### ABOUT THIS TASK
Two lines below mark the span: the one containing "let b := elemWidth r.fmt * k" and the one containing "def viewBytes (r". Set down both, plus every line between, exactly as they stand, and nothing else.

***

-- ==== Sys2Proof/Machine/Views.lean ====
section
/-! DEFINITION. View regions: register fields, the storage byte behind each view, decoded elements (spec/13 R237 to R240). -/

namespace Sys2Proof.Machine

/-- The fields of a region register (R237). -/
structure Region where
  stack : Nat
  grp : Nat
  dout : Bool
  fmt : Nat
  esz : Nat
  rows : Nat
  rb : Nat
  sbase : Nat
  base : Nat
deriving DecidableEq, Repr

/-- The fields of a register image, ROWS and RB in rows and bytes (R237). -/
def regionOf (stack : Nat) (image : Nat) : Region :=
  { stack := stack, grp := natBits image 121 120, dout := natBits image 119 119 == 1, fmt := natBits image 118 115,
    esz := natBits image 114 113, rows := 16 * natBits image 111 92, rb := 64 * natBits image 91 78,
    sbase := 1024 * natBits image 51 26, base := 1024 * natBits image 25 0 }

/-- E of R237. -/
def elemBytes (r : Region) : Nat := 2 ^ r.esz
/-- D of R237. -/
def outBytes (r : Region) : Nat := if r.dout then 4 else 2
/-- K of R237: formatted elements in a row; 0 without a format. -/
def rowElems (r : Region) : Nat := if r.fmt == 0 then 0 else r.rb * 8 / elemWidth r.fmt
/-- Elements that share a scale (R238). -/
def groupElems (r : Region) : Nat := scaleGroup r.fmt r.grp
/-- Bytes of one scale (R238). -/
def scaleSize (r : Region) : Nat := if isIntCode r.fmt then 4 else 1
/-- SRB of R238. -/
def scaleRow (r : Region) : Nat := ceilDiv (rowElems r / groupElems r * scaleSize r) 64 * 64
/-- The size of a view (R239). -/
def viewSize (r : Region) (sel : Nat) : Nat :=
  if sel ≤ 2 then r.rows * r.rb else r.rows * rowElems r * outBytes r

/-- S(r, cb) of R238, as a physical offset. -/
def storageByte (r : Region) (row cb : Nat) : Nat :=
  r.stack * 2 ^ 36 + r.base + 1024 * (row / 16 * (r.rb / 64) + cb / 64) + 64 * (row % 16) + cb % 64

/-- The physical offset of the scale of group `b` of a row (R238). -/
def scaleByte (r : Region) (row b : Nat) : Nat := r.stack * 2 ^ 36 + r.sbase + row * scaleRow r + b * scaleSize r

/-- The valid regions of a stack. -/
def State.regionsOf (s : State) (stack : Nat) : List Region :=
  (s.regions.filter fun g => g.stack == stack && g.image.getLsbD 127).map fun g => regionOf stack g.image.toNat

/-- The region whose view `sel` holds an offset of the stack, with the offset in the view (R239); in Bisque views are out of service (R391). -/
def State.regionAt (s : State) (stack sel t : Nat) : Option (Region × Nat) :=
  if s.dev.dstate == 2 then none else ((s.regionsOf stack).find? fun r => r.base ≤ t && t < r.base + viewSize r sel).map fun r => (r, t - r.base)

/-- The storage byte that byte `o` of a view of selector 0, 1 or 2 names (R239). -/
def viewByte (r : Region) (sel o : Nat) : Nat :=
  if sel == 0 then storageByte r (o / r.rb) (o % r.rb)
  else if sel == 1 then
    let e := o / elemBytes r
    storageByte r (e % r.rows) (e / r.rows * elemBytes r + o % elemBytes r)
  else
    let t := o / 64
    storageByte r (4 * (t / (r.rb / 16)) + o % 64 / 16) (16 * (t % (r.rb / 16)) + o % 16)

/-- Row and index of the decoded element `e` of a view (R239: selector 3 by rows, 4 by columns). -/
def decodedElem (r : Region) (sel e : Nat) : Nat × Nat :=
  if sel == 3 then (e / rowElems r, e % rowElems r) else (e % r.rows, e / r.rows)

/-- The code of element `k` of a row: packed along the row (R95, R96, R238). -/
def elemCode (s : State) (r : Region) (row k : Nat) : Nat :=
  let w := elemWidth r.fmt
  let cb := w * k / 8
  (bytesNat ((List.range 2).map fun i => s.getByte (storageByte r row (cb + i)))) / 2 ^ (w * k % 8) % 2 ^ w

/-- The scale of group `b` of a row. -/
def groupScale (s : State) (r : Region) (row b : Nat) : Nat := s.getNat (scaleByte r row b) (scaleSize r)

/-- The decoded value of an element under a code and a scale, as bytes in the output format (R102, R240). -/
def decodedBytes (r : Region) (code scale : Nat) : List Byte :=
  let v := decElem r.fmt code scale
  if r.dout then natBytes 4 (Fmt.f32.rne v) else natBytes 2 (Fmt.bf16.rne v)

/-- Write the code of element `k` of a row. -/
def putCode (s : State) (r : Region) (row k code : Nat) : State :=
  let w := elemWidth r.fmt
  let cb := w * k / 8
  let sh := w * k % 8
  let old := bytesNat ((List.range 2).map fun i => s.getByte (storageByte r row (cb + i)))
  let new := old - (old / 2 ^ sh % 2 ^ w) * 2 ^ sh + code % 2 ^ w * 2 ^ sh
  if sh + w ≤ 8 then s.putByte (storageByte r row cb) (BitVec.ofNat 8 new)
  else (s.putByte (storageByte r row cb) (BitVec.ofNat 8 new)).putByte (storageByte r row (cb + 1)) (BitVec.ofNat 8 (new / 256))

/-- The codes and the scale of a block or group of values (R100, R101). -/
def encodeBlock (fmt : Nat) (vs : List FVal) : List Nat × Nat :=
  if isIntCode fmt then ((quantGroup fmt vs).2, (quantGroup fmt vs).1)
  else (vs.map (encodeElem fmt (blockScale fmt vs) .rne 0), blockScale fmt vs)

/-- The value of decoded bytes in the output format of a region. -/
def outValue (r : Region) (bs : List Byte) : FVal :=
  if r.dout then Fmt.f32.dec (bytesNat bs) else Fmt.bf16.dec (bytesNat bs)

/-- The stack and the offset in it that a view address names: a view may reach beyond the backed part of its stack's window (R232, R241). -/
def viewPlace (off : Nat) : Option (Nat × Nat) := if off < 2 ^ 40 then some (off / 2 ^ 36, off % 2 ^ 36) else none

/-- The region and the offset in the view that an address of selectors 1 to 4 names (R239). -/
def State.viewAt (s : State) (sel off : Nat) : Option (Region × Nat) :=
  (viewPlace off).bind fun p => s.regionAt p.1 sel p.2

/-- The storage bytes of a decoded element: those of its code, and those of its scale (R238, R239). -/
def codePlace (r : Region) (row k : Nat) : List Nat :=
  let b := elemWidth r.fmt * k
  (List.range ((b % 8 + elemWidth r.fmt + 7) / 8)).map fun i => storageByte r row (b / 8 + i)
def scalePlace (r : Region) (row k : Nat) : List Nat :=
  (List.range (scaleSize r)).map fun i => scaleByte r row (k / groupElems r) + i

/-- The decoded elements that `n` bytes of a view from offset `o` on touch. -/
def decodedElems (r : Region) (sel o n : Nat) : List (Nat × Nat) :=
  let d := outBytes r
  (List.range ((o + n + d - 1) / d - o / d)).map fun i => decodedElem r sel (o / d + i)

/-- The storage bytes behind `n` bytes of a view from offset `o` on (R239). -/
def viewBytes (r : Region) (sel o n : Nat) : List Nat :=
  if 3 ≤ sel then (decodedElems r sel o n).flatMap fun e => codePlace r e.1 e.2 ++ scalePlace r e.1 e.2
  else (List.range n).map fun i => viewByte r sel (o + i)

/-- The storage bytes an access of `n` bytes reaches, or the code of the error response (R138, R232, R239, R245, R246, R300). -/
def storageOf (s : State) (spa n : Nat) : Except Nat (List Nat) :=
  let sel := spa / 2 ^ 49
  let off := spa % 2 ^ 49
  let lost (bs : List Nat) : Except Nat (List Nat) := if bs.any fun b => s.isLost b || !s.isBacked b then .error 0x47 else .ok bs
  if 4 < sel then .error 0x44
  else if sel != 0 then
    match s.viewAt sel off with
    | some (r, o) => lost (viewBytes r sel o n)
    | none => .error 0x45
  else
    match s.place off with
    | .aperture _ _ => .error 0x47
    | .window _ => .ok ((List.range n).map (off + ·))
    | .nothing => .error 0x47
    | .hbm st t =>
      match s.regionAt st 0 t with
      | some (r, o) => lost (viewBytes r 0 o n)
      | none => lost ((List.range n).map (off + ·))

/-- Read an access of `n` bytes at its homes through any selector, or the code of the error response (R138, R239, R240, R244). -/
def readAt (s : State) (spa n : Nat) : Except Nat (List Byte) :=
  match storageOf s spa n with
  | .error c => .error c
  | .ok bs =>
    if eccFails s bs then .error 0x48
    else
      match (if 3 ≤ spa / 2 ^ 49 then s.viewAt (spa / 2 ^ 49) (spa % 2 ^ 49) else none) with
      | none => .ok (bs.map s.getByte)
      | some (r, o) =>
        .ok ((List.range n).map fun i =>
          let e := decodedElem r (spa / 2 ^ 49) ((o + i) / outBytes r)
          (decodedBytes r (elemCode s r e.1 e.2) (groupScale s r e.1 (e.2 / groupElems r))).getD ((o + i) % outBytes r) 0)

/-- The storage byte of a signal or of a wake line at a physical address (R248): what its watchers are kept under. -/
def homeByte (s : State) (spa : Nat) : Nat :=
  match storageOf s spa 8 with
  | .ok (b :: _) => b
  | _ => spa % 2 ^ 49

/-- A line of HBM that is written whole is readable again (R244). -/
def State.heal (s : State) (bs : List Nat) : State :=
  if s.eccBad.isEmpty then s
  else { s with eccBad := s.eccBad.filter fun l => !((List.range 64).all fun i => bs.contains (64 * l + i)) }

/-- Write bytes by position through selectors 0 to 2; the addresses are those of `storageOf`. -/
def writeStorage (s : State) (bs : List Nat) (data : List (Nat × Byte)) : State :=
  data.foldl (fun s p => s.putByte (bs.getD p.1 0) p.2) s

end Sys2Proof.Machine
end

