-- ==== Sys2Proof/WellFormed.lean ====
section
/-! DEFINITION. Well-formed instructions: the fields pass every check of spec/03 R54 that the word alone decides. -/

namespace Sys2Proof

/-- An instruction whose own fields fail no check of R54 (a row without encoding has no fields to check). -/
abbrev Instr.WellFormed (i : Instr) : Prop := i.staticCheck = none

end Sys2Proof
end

***

### ANSWER TO THIS TASK
  let b := elemWidth r.fmt * k
  (List.range ((b % 8 + elemWidth r.fmt + 7) / 8)).map fun i => storageByte r row (b / 8 + i)
def scalePlace (r : Region) (row k : Nat) : List Nat :=
  (List.range (scaleSize r)).map fun i => scaleByte r row (k / groupElems r) + i

/-- The decoded elements that `n` bytes of a view from offset `o` on touch. -/
def decodedElems (r : Region) (sel o n : Nat) : List (Nat × Nat) :=
  let d := outBytes r
  (List.range ((o + n + d - 1) / d - o / d)).map fun i => decodedElem r sel (o / d + i)

/-- The storage bytes behind `n` bytes of a view from offset `o` on (R239). -/
def viewBytes (r : Region) (sel o n : Nat) : List Nat :=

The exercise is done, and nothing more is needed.